DIRECTIONS: Of the lines listed below, return exactly those that run from the line containing "attemptOf 0x00#8, attemptOf" through the line containing "(∀ y ∈ bs ++ [b], y.Valid", both included.

(Records contained in a dataset)
/-- Each result row has a place where it ends the operation. -/
theorem witness_ResultRowsEndTheOperation :
    (running .idle 4#3 []).canEnd (.ok 7#16) = true ∧ (running .rCrc 2#3 []).canEnd (.ok 0#16) = true ∧
      (running .iStatusLo 1#3 []).canEnd (.ok 0#16) = true ∧
      (running .iResetResp 1#3 []).canEnd (.err (.init .noResponse)) = true ∧
      (running .iResetResp 1#3 []).canEnd (.err (.init (.unexpectedResetResponse 0x00#8))) = true ∧
      (running .iOpCondResp 1#3 []).canEnd (.err (.init (.cardNotReady 0xFF#8))) = true ∧
      (running .iStatusLo 1#3 []).canEnd (.err (.init (.statusNotReady 0x0001#16))) = true ∧
      (running .rToken 2#3 []).canEnd (.err (.io (.protocolError 0x00#8))) = true ∧
      ({ running .wAck 3#3 [] with writeAckMode := .strict } : State).canEnd (.err (.io (.protocolError 0x04#8))) = true ∧
      (running .rToken 2#3 []).canEnd (.err (.io .framingError)) = true ∧
      ({ running .wBusy 3#3 [] with busyBound := some 1 } : State).canEnd (.err (.io .busyTimeout)) = true := by decide

/-- A row that ends the operation in progress, and the same row with none in progress. -/
theorem witness_ResultWordReadsBack :
    ∃ (i : Instr) (s t s' : State), i.wellFormed = true ∧ i.selector = .result ∧ exec i s = .next t ∧ t.busy ≠ s.busy ∧
      s'.busy = false :=
  ⟨.resultUnexpectedResetResponse 0x00FE#16, running .iResetResp 1#3 [], _, State.reset, rfl, rfl, rfl, by decide, rfl⟩

theorem witness_RequestsStartTheirOperation : State.reset.busy = false := rfl

theorem witness_ControlOperationsSucceedAtOnce : State.reset.busy = false := rfl

theorem witness_RequestWhileBusyHasNoEffect : (running .wBusy 3#3 []).busy = true := rfl

theorem witness_ReadSectorDeliversThePayload :
    ∃ (s : State) (frame polls payload : List Byte) (m : Nat) (c1 c2 : Byte),
      s.busy = false ∧ s.HostWaits ∧ Memory.wf s.buf = true ∧ frame.length = 8 ∧ Polled polls 0x00#8 ∧ m < 65535 ∧
      payload.length = 512 ∧ s.Supplies (frame ++ polls ++ (idleBytes m ++ [0xFE#8]) ++ payload ++ [c1, c2]) :=
  ⟨_, idleBytes 8, [0x00#8], List.replicate 512 0xA5#8, 65534, 0x12#8, 0x34#8, rfl, hostWaits_of_nil rfl, rfl, rfl,
    polled_at_once _ (by decide), by decide, List.length_replicate, answering_supplies _⟩

/-- The three clauses of the failure: a timeout (with a bad acknowledgment), a bad acknowledgment, a wrong token. -/
theorem witness_ReadSectorFailsBeforeAnyPayload :
    ∀ x ∈ [(0x04#8, idleBytes 65534, 0xFF#8), (0x05#8, [], 0x09#8), (0x00#8, [], 0x00#8)],
      ∃ (s : State) (frame : List Byte), s.busy = false ∧ s.HostWaits ∧ frame.length = 8 ∧
        Polled [x.1] x.1 ∧ TokenPolled (x.2.1 ++ [x.2.2]) x.2.2 ∧ ¬(x.1 = 0x00#8 ∧ x.2.2 = 0xFE#8) ∧
        s.Supplies (frame ++ [x.1] ++ (x.2.1 ++ [x.2.2])) := by
  intro x hx
  simp only [List.mem_cons, List.not_mem_nil, or_false] at hx
  refine ⟨answering _, idleBytes 8, rfl, hostWaits_of_nil rfl, rfl, ?_, ?_, ?_, answering_supplies _⟩ <;>
    rcases hx with rfl | rfl | rfl
  · exact polled_at_once _ (by decide)
  · exact polled_at_once _ (by decide)
  · exact polled_at_once _ (by decide)
  · exact ⟨65534, by decide, rfl, .inr rfl⟩
  · exact ⟨0, by decide, rfl, .inl (by decide)⟩
  · exact ⟨0, by decide, rfl, .inl (by decide)⟩
  · decide
  · decide
  · decide

theorem witness_ReadSectorTerminates :
    ∃ s : State, s.busy = false ∧ s.HostWaits ∧ s.xport.after ≠ .hung :=
  ⟨State.reset, rfl, hostWaits_of_nil rfl, by decide⟩

/-- `permissive` with a bad acknowledgment, and `strict` with a good one; a bound one above the polls made. -/
theorem witness_WriteSectorSendsTheBuffer :
    ∃ (s t : State) (frame ignored busy : List Byte), s.writeAckMode = .permissive ∧ t.writeAckMode = .strict ∧
      (∀ x ∈ [(s, 0x04#8), (t, 0x00#8)], x.1.busy = false ∧ x.1.HostWaits ∧ frame.length = 8 ∧
        Polled [x.2] x.2 ∧ (x.1.writeAckMode = .permissive ∨ x.2 = 0x00#8) ∧ ignored.length = 516 ∧
        (∀ b ∈ busy, b ≠ 0xFF#8) ∧ (∀ n, x.1.busyBound = some n → busy.length < n) ∧ x.1.busyBound = some 2 ∧
        x.1.Supplies (frame ++ [x.2] ++ ignored ++ (busy ++ [0xFF#8]))) := by
  refine ⟨{ answering (idleBytes 8 ++ [0x04#8] ++ idleBytes 516 ++ ([0x00#8] ++ [0xFF#8])) with busyBound := some 2 },
    { answering (idleBytes 8 ++ [0x00#8] ++ idleBytes 516 ++ ([0x00#8] ++ [0xFF#8])) with
      busyBound := some 2, writeAckMode := .strict }, idleBytes 8, idleBytes 516, [0x00#8], rfl, rfl, ?_⟩
  intro x hx
  simp only [List.mem_cons, List.not_mem_nil, or_false] at hx
  rcases hx with rfl | rfl
  · exact ⟨rfl, hostWaits_of_nil rfl, rfl, polled_at_once _ (by decide), .inl rfl, List.length_replicate, by decide,
      fun n h => by cases h; decide, rfl, State.Supplies.congr rfl rfl (answering_supplies _)⟩
  · exact ⟨rfl, hostWaits_of_nil rfl, rfl, polled_at_once _ (by decide), .inr rfl, List.length_replicate, by decide,
      fun n h => by cases h; decide, rfl, State.Supplies.congr rfl rfl (answering_supplies _)⟩

theorem witness_StrictWriteStopsAtABadAcknowledgment :
    ∃ (s : State) (frame polls : List Byte) (ack : Byte), s.busy = false ∧ s.HostWaits ∧ s.writeAckMode = .strict ∧
      frame.length = 8 ∧ Polled polls ack ∧ ack ≠ 0x00#8 ∧ s.Supplies (frame ++ polls) :=
  ⟨{ answering (idleBytes 8 ++ (idleBytes 7 ++ [0xFF#8])) with writeAckMode := .strict }, idleBytes 8, _, 0xFF#8, rfl,
    hostWaits_of_nil rfl, rfl, rfl, polled_at_last _, by decide,
    State.Supplies.congr rfl rfl (answering_supplies _)⟩

theorem witness_BoundedBusyPollTimesOut :
    ∃ (s : State) (frame polls ignored busy : List Byte) (ack : Byte), s.busy = false ∧ s.HostWaits ∧
      frame.length = 8 ∧ Polled polls ack ∧ (s.writeAckMode = .permissive ∨ ack = 0x00#8) ∧ ignored.length = 516 ∧
      (∀ b ∈ busy, b ≠ 0xFF#8) ∧ 0 < busy.length ∧ s.busyBound = some busy.length ∧
      s.Supplies (frame ++ polls ++ ignored ++ busy) :=
  ⟨{ answering (idleBytes 8 ++ [0x04#8] ++ idleBytes 516 ++ [0xFE#8]) with busyBound := some 1 }, idleBytes 8,
    [0x04#8], idleBytes 516, [0xFE#8], 0x04#8, rfl, hostWaits_of_nil rfl, rfl, polled_at_once _ (by decide),
    .inl rfl, List.length_replicate, by decide, by decide, rfl, State.Supplies.congr rfl rfl (answering_supplies _)⟩

theorem witness_UnboundedBusyPollNeverEnds :
    ∃ s : State, ∀ n : Nat, s.busy = true ∧ s.phase = .wBusy ∧ s.busyBound = none ∧ s.HostWaits ∧
      ∀ k, k < n → ∃ b, s.answerAt k = some b ∧ b ≠ 0xFF#8 :=
  ⟨{ running .wBusy 3#3 [] with xport := { script := [], after := .constant 0x00#8, inits := none } }, fun _ =>
    ⟨rfl, rfl, rfl, hostWaits_of_nil rfl, fun _ _ => ⟨0x00#8, by simp [State.answerAt], by decide⟩⟩⟩

theorem witness_BoundedWriteTerminates :
    ∃ (s : State) (bound : Nat), s.busy = false ∧ s.HostWaits ∧ s.xport.after ≠ .hung ∧ s.busyBound = some bound ∧
      0 < bound :=
  ⟨{ State.reset with busyBound := some 1 }, 1, rfl, hostWaits_of_nil rfl, by decide, rfl, by decide⟩

theorem witness_WriteThenReadRoundTrip :
    ∃ (s : State) (f1 p1 ignored busy : List Byte) (ack : Byte), Memory.wf s.buf = true ∧ s.busy = false ∧ s.HostWaits ∧
      f1.length = 8 ∧ Polled p1 ack ∧ (s.writeAckMode = .permissive ∨ ack = 0x00#8) ∧ ignored.length = 516 ∧
      (∀ b ∈ busy, b ≠ 0xFF#8) ∧ (∀ n, s.busyBound = some n → busy.length < n) ∧
      s.Supplies (f1 ++ p1 ++ ignored ++ (busy ++ [0xFF#8])) ∧
      ∀ t : State, ∃ (r : State) (f2 p2 payload : List Byte) (m : Nat) (c1 c2 : Byte), Memory.wf r.buf = true ∧
        r.busy = false ∧ r.HostWaits ∧ f2.length = 8 ∧ Polled p2 0x00#8 ∧ m < 65535 ∧
        payload = ((newOuts s.trace t.trace).drop (8 + p1.length + 1)).take 512 ∧
        r.Supplies (f2 ++ p2 ++ (idleBytes m ++ [0xFE#8]) ++ payload ++ [c1, c2]) :=
  ⟨{ answering (idleBytes 8 ++ [0x00#8] ++ idleBytes 516 ++ ([] ++ [0xFF#8])) with buf := [(7, 0x31#8)] }, idleBytes 8,
    [0x00#8], idleBytes 516, [], 0x00#8, rfl, rfl, hostWaits_of_nil rfl, rfl, polled_at_once _ (by decide), .inl rfl,
    List.length_replicate, by decide, fun n h => (by cases h), State.Supplies.congr rfl rfl (answering_supplies _),
    fun _ => ⟨_, idleBytes 8, [0x00#8], _, 0, 0x12#8, 0x34#8, rfl, rfl, hostWaits_of_nil rfl, rfl,
      polled_at_once _ (by decide), by decide, rfl, answering_supplies _⟩⟩

/-- The payload after the last permitted poll, a failed acceptance test after the last permitted poll, and a state elsewhere. -/
theorem witness_RdblockDeliversThePayload :
    ∃ (s : State) (payload : List Byte) (m : Nat) (c1 c2 : Byte) (s' : State) (tokens : List Byte) (s'' : State),
      (s.busy = true ∧ s.phase = .rToken ∧ s.cnt = 0 ∧ s.ack = 0x00#8 ∧ Memory.wf s.buf = true ∧ m < 65535 ∧
        payload.length = 512 ∧ s.Supplies ((idleBytes m ++ [0xFE#8]) ++ payload ++ [c1, c2])) ∧
      (s'.busy = true ∧ s'.phase = .rToken ∧ s'.cnt = 0 ∧ TokenPolled tokens 0xFF#8 ∧
        ¬(s'.ack = 0x00#8 ∧ (0xFF#8 : Byte) = 0xFE#8) ∧ s'.Supplies tokens) ∧
      ¬(s''.busy = true ∧ s''.phase = .rToken) :=
  ⟨running .rToken 2#3 _, List.replicate 512 0xA5#8, 65534, 0x12#8, 0x34#8, running .rToken 2#3 _, idleBytes 65534 ++ [0xFF#8],
    State.reset,
    ⟨rfl, rfl, rfl, rfl, rfl, by decide, List.length_replicate, State.Supplies.congr rfl rfl (answering_supplies _)⟩,
    ⟨rfl, rfl, rfl, ⟨65534, by decide, rfl, .inr rfl⟩, by decide, State.Supplies.congr rfl rfl (answering_supplies _)⟩,
    by decide⟩

theorem witness_WrblockSendsTheBuffer :
    ∃ (s : State) (ignored busy : List Byte) (s' : State), (s.busy = true ∧ s.phase = .wToken ∧ s.HostWaits ∧
      ignored.length = 516 ∧ (∀ b ∈ busy, b ≠ 0xFF#8) ∧ (∀ n, s.busyBound = some n → busy.length < n) ∧
      s.Supplies (ignored ++ (busy ++ [0xFF#8]))) ∧ ¬(s'.busy = true ∧ s'.phase = .wToken) :=
  ⟨running .wToken 3#3 _, idleBytes 516, [0x00#8, 0xFE#8], State.reset,
    ⟨rfl, rfl, hostWaits_of_nil rfl, List.length_replicate, by decide, fun n h => (by cases h),
      State.Supplies.congr rfl rfl (answering_supplies _)⟩, by decide⟩

/-- The longest successful run, as in I13, and the shortest, as in I1. -/
theorem witness_InitializeReachesReady :
    ∀ x ∈ [([], []), (List.replicate 511 Attempt.silent, List.replicate 31999 Attempt.silent)],
      ∃ (s : State) (a b : Attempt) (frame polls : List Byte), s.busy = false ∧ s.HostWaits ∧ s.xport.inits ≠ some 0 ∧ x.1.length < 512 ∧
        (∀ y ∈ x.1, y.Valid ∧ y.response ≠ 0x01#8) ∧ a.Valid ∧ a.response = 0x01#8 ∧ x.2.length < 32000 ∧
        (∀ y ∈ x.2, y.Valid ∧ y.response ≠ 0x00#8) ∧ b.Valid ∧ b.response = 0x00#8 ∧ frame.length = 8 ∧
        Polled polls 0x00#8 ∧ s.Supplies (attemptAnswers (x.1 ++ [a]) ++ attemptAnswers (x.2 ++ [b])
          ++ (frame ++ polls ++ [0x00#8])) := by
  intro x hx
  refine ⟨answering _, attemptOf 0x01#8, attemptOf 0x00#8, idleBytes 8, _, rfl, hostWaits_of_nil rfl,
    answering_inits _, ?_, ?_,
    attemptOf_valid _ (by decide), rfl, ?_, ?_, attemptOf_valid _ (by decide), rfl, rfl, polled_at_last _,
    answering_supplies _⟩
  all_goals
    simp only [List.mem_cons, List.not_mem_nil, or_false] at hx
    rcases hx with rfl | rfl
  · exact Nat.zero_lt_succ _
  · simp only [List.length_replicate]; omega
  · exact fun _ h => absurd h List.not_mem_nil
  · exact fun y hy => by rw [List.eq_of_mem_replicate hy]; exact ⟨silent_valid, by decide⟩
  · exact Nat.zero_lt_succ _
  · simp only [List.length_replicate]; omega
  · exact fun _ h => absurd h List.not_mem_nil
  · exact fun y hy => by rw [List.eq_of_mem_replicate hy]; exact ⟨silent_valid, by decide⟩

/-- The last response `0xFF`, `0x00` and another. -/
theorem witness_ResetStageFailsAfter512Attempts :
    ∀ a ∈ [Attempt.silent, attemptOf 0x00#8, attemptOf 0x04#8],
      ∃ (s : State) (as : List Attempt), s.busy = false ∧ s.HostWaits ∧ s.xport.inits ≠ some 0 ∧ as.length = 511 ∧
        (∀ y ∈ as ++ [a], y.Valid ∧ y.response ≠ 0x01#8) ∧ s.Supplies (attemptAnswers (as ++ [a])) := by
  intro a ha
  refine ⟨answering _, List.replicate 511 Attempt.silent, rfl, hostWaits_of_nil rfl, answering_inits _, List.length_replicate, ?_,
    answering_supplies _⟩
  intro y hy
  rcases List.mem_append.mp hy with hy | hy
  · rw [List.eq_of_mem_replicate hy]; exact ⟨silent_valid, by decide⟩
  · simp only [List.mem_cons, List.not_mem_nil, or_false] at hy ha
    subst hy
    rcases ha with rfl | rfl | rfl
    · exact ⟨silent_valid, by decide⟩
    · exact ⟨attemptOf_valid _ (by decide), by decide⟩
    · exact ⟨attemptOf_valid _ (by decide), by decide⟩

theorem witness_OpCondStageFailsAfter32000Attempts :
    ∃ (s : State) (as bs : List Attempt) (a b : Attempt), s.busy = false ∧ s.HostWaits ∧ s.xport.inits ≠ some 0 ∧ as.length < 512 ∧
      (∀ y ∈ as, y.Valid ∧ y.response ≠ 0x01#8) ∧ a.Valid ∧ a.response = 0x01#8 ∧ bs.length = 31999 ∧
      (∀ y ∈ bs ++ [b], y.Valid ∧ y.response ≠ 0x00#8) ∧
      s.Supplies (attemptAnswers (as ++ [a]) ++ attemptAnswers (bs ++ [b])) := by
  refine ⟨answering _, [], List.replicate 31999 (attemptOf 0x01#8), attemptOf 0x01#8, attemptOf 0x01#8, rfl,
    hostWaits_of_nil rfl, answering_inits _, by decide, by simp, attemptOf_valid _ (by decide), rfl, List.length_replicate, ?_,
    answering_supplies _⟩
  intro y hy
  have : y = attemptOf 0x01#8 := by
    rcases List.mem_append.mp hy with hy | hy
    · exact List.eq_of_mem_replicate hy
    · simpa using hy
  rw [this]
  exact ⟨attemptOf_valid _ (by decide), by decide⟩

theorem witness_StatusCheckFailsOnAnyOtherWord :
    ∃ (s : State) (frame polls : List Byte) (high low : Byte), s.busy = true ∧ s.HostWaits ∧ s.phase = .iStatusCmd ∧
      s.byte = 0#10 ∧ s.FrameFits ∧ frame.length = 8 ∧ Polled polls high ∧ high ++ low ≠ 0x0000#16 ∧
      s.Supplies (frame ++ polls ++ [low]) :=
  ⟨{ running .iStatusCmd 1#3 (idleBytes 8 ++ [0x00#8] ++ [0x01#8]) with idxCmd := 13#6 }, idleBytes 8, [0x00#8],
    0x00#8, 0x01#8, rfl, hostWaits_of_nil rfl, rfl, rfl, ⟨rfl, rfl, rfl⟩, rfl, polled_at_once _ (by decide),
    by decide, State.Supplies.congr rfl rfl (answering_supplies _)⟩

theorem witness_SilentCardGivesNoResponse :
    ∃ s : State, s.busy = false ∧ s.HostWaits ∧ s.xport.inits ≠ some 0 ∧ ∀ k, k < 8192 → s.answerAt k = some 0xFF#8 :=
  ⟨answering [], rfl, hostWaits_of_nil rfl, by decide, fun _ _ => by simp [State.answerAt, answering]⟩

theorem witness_InitializeTerminates : ∃ s : State, s.busy = false ∧ s.HostWaits ∧ s.Completes :=
  ⟨State.reset, rfl, hostWaits_of_nil rfl, by decide, rfl⟩

/-- A step at the last permitted attempt, and one at the last payload byte. -/
theorem witness_StepKeepsTheInvariant :
    ∃ s t s' t' : State, s.Inv ∧ step s = .next t ∧ t.busy = false ∧ s'.Inv ∧ step s' = .next t' ∧ t'.busy = true :=
  ⟨_, _, _, _, inv_of_last_poll 31999 rfl 0x01#8, rfl, rfl, inv_of_last_payload_byte, rfl, rfl⟩

/-- An exchange and an `XportInit` that never complete. -/
theorem witness_OnlyAHungTransportFaults :
    ∃ (s s' : State) (f f' : Fault), s.Inv ∧ step s = .fault f ∧ s'.Inv ∧ step s' = .fault f' ∧ s'.phase = .iXportInit :=
  ⟨_, _, _, _, inv_of_hung_busy_poll, rfl, inv_of_hung_init, rfl, rfl⟩

theorem witness_UncompletedTransactionStopsTheOperation :
    ∃ s s' : State, s.Inv ∧ s.busy = true ∧ s.HostWaits ∧ s.phase ≠ .iXportInit ∧ s.answerAt 0 = none ∧ s'.Inv ∧
      s'.busy = true ∧ s'.HostWaits ∧ s'.phase = .iXportInit ∧ s'.xport.inits = some 0 :=
  ⟨_, _, inv_of_hung_busy_poll, rfl, hostWaits_of_nil rfl, by decide, rfl, inv_of_hung_init, rfl, hostWaits_of_nil rfl, rfl,
    rfl⟩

SOLVED EXERCISE:
    ∀ a ∈ [Attempt.silent, attemptOf 0x00#8, attemptOf 0x04#8],
      ∃ (s : State) (as : List Attempt), s.busy = false ∧ s.HostWaits ∧ s.xport.inits ≠ some 0 ∧ as.length = 511 ∧
        (∀ y ∈ as ++ [a], y.Valid ∧ y.response ≠ 0x01#8) ∧ s.Supplies (attemptAnswers (as ++ [a])) := by
  intro a ha
  refine ⟨answering _, List.replicate 511 Attempt.silent, rfl, hostWaits_of_nil rfl, answering_inits _, List.length_replicate, ?_,
    answering_supplies _⟩
  intro y hy
  rcases List.mem_append.mp hy with hy | hy
  · rw [List.eq_of_mem_replicate hy]; exact ⟨silent_valid, by decide⟩
  · simp only [List.mem_cons, List.not_mem_nil, or_false] at hy ha
    subst hy
    rcases ha with rfl | rfl | rfl
    · exact ⟨silent_valid, by decide⟩
    · exact ⟨attemptOf_valid _ (by decide), by decide⟩
    · exact ⟨attemptOf_valid _ (by decide), by decide⟩

theorem witness_OpCondStageFailsAfter32000Attempts :
    ∃ (s : State) (as bs : List Attempt) (a b : Attempt), s.busy = false ∧ s.HostWaits ∧ s.xport.inits ≠ some 0 ∧ as.length < 512 ∧
      (∀ y ∈ as, y.Valid ∧ y.response ≠ 0x01#8) ∧ a.Valid ∧ a.response = 0x01#8 ∧ bs.length = 31999 ∧
      (∀ y ∈ bs ++ [b], y.Valid ∧ y.response ≠ 0x00#8) ∧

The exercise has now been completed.